Hubungan antara Indonesia dan China adalah satu hal yang amat
penting, baik bagi Indonesia maupun untuk China sendiri. Hubungan
Bilateral Indonesia-China yang pernah membeku sepanjang pemerintahan Orde Baru,
kini makin membaik, dan bahkan China merupakan salah satu mitra yang penting
bagi Indonesia. Secara geopolitik,
posisi Indonesia sangat strategis di kawasan Asia Pasifik dan Selat Malaka.
Sedangkan secara ekonomi, Indonesia adalah negara yang sangat kaya dengan
sumberdaya alam dan mineral, baik di darat maupun di laut.

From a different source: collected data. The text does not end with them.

-- ==== Sys2Proof/Tests/Slice0.lean ====
section
/-! SUPPORT. Tests: the smoke tests of WellFormed, the written-out command bytes, one-step tests whose expected values stand in
spec/95_test_vectors.md, and for every obligation with hypotheses a state that meets them. -/

namespace Sys2Proof.Tests

open Sys2Proof.Machine

/-! ## WellFormed refuses each ill-formed term -/

theorem test_restore_rate : (Instr.restore true false 4).wellFormed = false := by decide
theorem test_seek_rate : (Instr.seek true false 4).wellFormed = false := by decide
theorem test_step_rate : (Instr.step true true false 4).wellFormed = false := by decide
theorem test_stepin_rate : (Instr.stepin true true false 4).wellFormed = false := by decide
theorem test_stepout_rate : (Instr.stepout true true false 4).wellFormed = false := by decide
theorem test_rdsec_ignored : (Instr.rdsec true true 8).wellFormed = false := by decide
theorem test_wrsec_ignored : (Instr.wrsec true true 8).wellFormed = false := by decide
theorem test_rdaddr_ignored : (Instr.rdaddr 16).wellFormed = false := by decide
theorem test_forceint_ignored : (Instr.forceint true true 4).wellFormed = false := by decide
theorem test_rdtrk_ignored : (Instr.rdtrk 16).wellFormed = false := by decide
theorem test_wrtrk_ignored : (Instr.wrtrk 16).wellFormed = false := by decide
theorem test_config_byte_time : ({ Config.testVectors with byteTime := 0 } : Config).wellFormed = false := by decide
theorem test_config_spin_down : ({ Config.testVectors with spinDownTime := 0 } : Config).wellFormed = false := by decide

/-! ## Written-out words (spec/95_test_vectors.md 3.1, R92 to R96) -/

theorem test_decode_restore : decode 0b00001111 = .restore true true 3 := by decide
theorem test_decode_seek : decode 0b00010110 = .seek false true 2 := by decide
theorem test_decode_step : decode 0b00110100 = .step true false true 0 ∧ decode 0b00100001 = .step false false false 1 := by
  decide
theorem test_decode_stepin : decode 0b01001011 = .stepin false true false 3 ∧ decode 0b01011011 = .stepin true true false 3 := by
  decide
theorem test_decode_stepout : decode 0b01100000 = .stepout false false false 0 := by decide
theorem test_decode_rdsec : decode 0b10010100 = .rdsec true true 0 ∧ decode 0b10001011 = .rdsec false false 7 := by decide
theorem test_decode_wrsec : decode 0b10100100 = .wrsec false true 0 ∧ decode 0b10110000 = .wrsec true false 0 := by decide
theorem test_decode_rdaddr : decode 0b11001111 = .rdaddr 15 := by decide
theorem test_decode_forceint : decode 0b11010100 = .forceint false true 0 ∧ decode 0b11011011 = .forceint true false 3 := by
  decide
theorem test_decode_rdtrk : decode 0b11101111 = .rdtrk 15 := by decide
theorem test_decode_wrtrk : decode 0b11110111 = .wrtrk 7 := by decide
theorem test_table_word : decodeTableWord 8 0xA4 = some (.wrsec false true 0) ∧ decodeTableWord 16 0xA4 = none := by decide
theorem test_no_byte : (match decodeBytes [] with | .error .noCommandByte => true | .ok _ => false) = true := by decide

/-! ## States -/

/-- A small image like Image S of spec/95_test_vectors.md: two sectors of 2 bytes on side 0 of tracks 0 and 10. -/
def image : DiskImage :=
  { isOpen := true, isWriteProtected := false, mediaDensity := .double, sectorBias := false
    side0 := { tracks := [(0, { sectorCount := 2, sectorSize := 2, baseOffset := 0 }),
                          (10, { sectorCount := 2, sectorSize := 2, baseOffset := 256 })]
               bytes := [(0, 0xE5), (1, 0xE6), (2, 0xE7), (3, 0xE8), (256, 0xFA)] }
    side1 := .empty }

/-- Idle with the given drive position, media and registers; `status` 0x80 is "motor on". -/
def idle (tracks : TracksPerDisk) (position : Nat) (status track sector data : Byte) : State :=
  { State.reset with
    regs := { cmd := 0, status := status, track := track, sector := sector, data := data, intrq := false, drq := false }
    board := { selDrive := .drive0, selHead := .side0, selDensity := .double }
    drives := { drive0 := { trackPosition := position, tracksPerDisk := tracks, headLoaded := false, doorClosed := true,
                            writeProtected := false, available := true, motorSpinDownRemaining := 200 }
                drive1 := .powerOn }
    disks := { drive0 := image, drive1 := .absent } }

/-- Busy in a phase: the class, the countdown and the remaining bytes of a transfer of sector 0 of track 0. -/
def busy (phase : Phase) (cls : CommandClass) (cycles : Int) (remaining : Nat) : State :=
  { idle .eighty 3 0x81 0 0 0x42 with
    seq := { phase := phase, activeCommandClass := cls, cyclesRemaining := cycles, confusion := false }
    xfer := { drive := .drive0, head := .side0, sectorCount := 2, sectorSize := 2, base := 0, offset := 2 - remaining,
              byteCountRemaining := remaining } }

/-- A value of the next state, if there is one. -/
def after {α : Type} (r : Result) (f : State → α) : Option α :=
  match r with
  | .next t => some (f t)
  | .fault _ => none
  | .refused _ => none

/-! ## One step of each command -/

/-- T17: h = 1 with the motor off. -/
theorem test_restore_without_spin_up :
    after (exec (decode 0x08) (idle .eighty 5 0x00 0 0 0)) (fun t => (t.regs.status, t.selected.trackPosition, t.seq.phase))
      = some (0xA1, 0, .seeking) := by decide

/-- T16: the wait comes from the register, not from the head. -/
theorem test_restore_wait :
    after (exec (decode 0x07) (idle .eighty 2 0x80 255 0 0)) (fun t => (t.regs.track, t.selected.trackPosition, t.seq.cyclesRemaining))
      = some (0, 0, 7680) := by decide
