/-! ## Zkr: polling `seed` -/

/-- A granted read-write access to `seed` completes in each of the six forms. With `rd` not `x0` the word in
`rd` is one a poll may return: 32 bits, a status allowed by R206, R212 and R234, entropy 0 unless ES16
(R208), the 14 other bits 0 under SEED_AUX_ZERO (R209); the source is dead afterwards if it was or if the
status is DEAD; nothing else changes but `pc` and the model's count of draws. It holds whatever the free
values are (log entry 8). -/
def Obligations.SeedPollResult : Prop :=
  ∀ (f : CsrForm) (s : State), f.csr = 0x015 → f.isWrite = true → s.cfg.ext.zkr = true → s.granted →
    f.rd ≠ 0 →
    ∃ (t : State) (w : Word32), exec f.instr s = .next t ∧ t.readX f.rd = w.setWidth 64 ∧
      (s.es.dead = true → seedOpst w = 0b11) ∧
      (s.es.dead = false → s.es.noiseTest = true → seedOpst w = 0b00 ∨ seedOpst w = 0b11) ∧
      (s.es.dead = false → s.es.noiseTest = false → ∀ k hasWait hasBist,
        s.cfg.esKind = .virtualDrbg k hasWait hasBist →
        (hasWait = false → seedOpst w ≠ 0b01) ∧ (hasBist = false → seedOpst w ≠ 0b00)) ∧
      (seedOpst w ≠ 0b10 → seedEntropy w = 0) ∧
      (s.cfg.seedAuxZero = true → seedReserved w = 0 ∧ seedCustom w = 0) ∧
      t.es = { s.es with dead := s.es.dead || (seedOpst w == 0b11) } ∧
      t.pc.toNat = (s.pc.toNat + 4) % 2 ^ s.cfg.xlen.bits ∧ onlyRegister f.rd s t ∧
      t.cfg = s.cfg ∧ t.priv = s.priv ∧ t.virt = s.virt ∧ t.sseed = s.sseed ∧ t.useed = s.useed ∧
      t.mem = s.mem

/-- A granted read-write access to `seed` with `rd = x0` completes, writes no register, and either polls
or does not: the source is as before or has turned dead (R220, D13: log entry 10). -/
def Obligations.SeedToX0 : Prop :=
  ∀ (f : CsrForm) (s : State), f.csr = 0x015 → f.isWrite = true → s.cfg.ext.zkr = true → s.granted →
    f.rd = 0 →
    ∃ t : State, exec f.instr s = .next t ∧ (∀ r, t.readX r = s.readX r) ∧
      (t.es = s.es ∨ t.es = { s.es with dead := true }) ∧
      t.pc.toNat = (s.pc.toNat + 4) % 2 ^ s.cfg.xlen.bits ∧
      t.cfg = s.cfg ∧ t.priv = s.priv ∧ t.virt = s.virt ∧ t.sseed = s.sseed ∧ t.useed = s.useed ∧
      t.mem = s.mem

/-- The model excludes no poll the spec allows. The set of R206 is written out here, with R212 for a virtual
source (its two flags are log entry 9): a dead source gives DEAD, a source in its noise test BIST or DEAD,
a physical one any status, a virtual one ES16, DEAD and what it implements of WAIT and BIST. For each such
status, every entropy (R207) and every value of the reserved and custom bits (R209) there is an answer of
the environment that gives the word (R208 on failure). -/
def Obligations.EveryAllowedPollHappens : Prop :=
  ∀ (c : Config) (es : EntropySource) (o : Opst) (aux : BitVec 14) (entropy : BitVec 16),
    ((es.dead = true ∧ o = .dead) ∨
     (es.dead = false ∧ es.noiseTest = true ∧ (o = .bist ∨ o = .dead)) ∨
     (es.dead = false ∧ es.noiseTest = false ∧ ∃ standard, c.esKind = .physical standard) ∨
     (es.dead = false ∧ es.noiseTest = false ∧ ∃ k hasWait hasBist,
       c.esKind = .virtualDrbg k hasWait hasBist ∧
       (o = .es16 ∨ o = .dead ∨ (o = .wait ∧ hasWait = true) ∨ (o = .bist ∧ hasBist = true)))) →
    ∃ d : Draw, pollWord c es d =
      o.code ++ (if c.seedAuxZero then 0 else aux) ++ (if o = .es16 then entropy else 0)

/-- R208: a word whose status is not ES16 has entropy 0, for every answer of the environment, so no poll
returns 0xFFFFFFFF. -/
def Obligations.EntropyOnFailureIsZero : Prop :=
  ∀ (c : Config) (es : EntropySource) (d : Draw),
    (seedOpst (pollWord c es d) ≠ 0b10 → seedEntropy (pollWord c es d) = 0) ∧
    pollWord c es d ≠ 0xFFFFFFFF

Kekayaan alam
Indonesia yang sangat luar biasa ini jelas sangat menggoda negara-negara
industri yang sedang maju saat ini seperti China untuk menguasainya, langsung
ataupun tidak langsung. Disamping itu, dengan jumlah penduduk lebih dari 243
juta jiwa, Indonesia adalah pasar potensial bagi produk-produk negara-negara
industri.
Sedangkan China
sendiri adalah dulunya merupakan negara berkembang yang dimana pemerintahnya
masih menerapkan sistem tertutup dan belum terbuka dengan negara lainnya, akan
tetapi kini sudah berubah menjadi negara maju yang perekonomiannya terus
berkembang pesat bahkan sudah mengalahkan perkembangan negara-negara diu
kawasan Eropa, dan China sekarang adalah negara yang sangat terbuka dengan
investasi asing semenjak liberalisasi ekonomi yang dibawa pada tahun 1979 oleh
Den Xioping. Dengan menggunakan sistem open door policy atau
membuka secara luas investasi asing yang akan masuk ke China, membuat negara
ini semakin disegani dalam pertumbuhan ekonominya dan investor asing yang masuk
ke China juga semakin banyak, ini dikarenakan iklim investasi di China sangat mendukung,
dan para investor pun dipermudah birokrasinya oleh pemerintah setempat.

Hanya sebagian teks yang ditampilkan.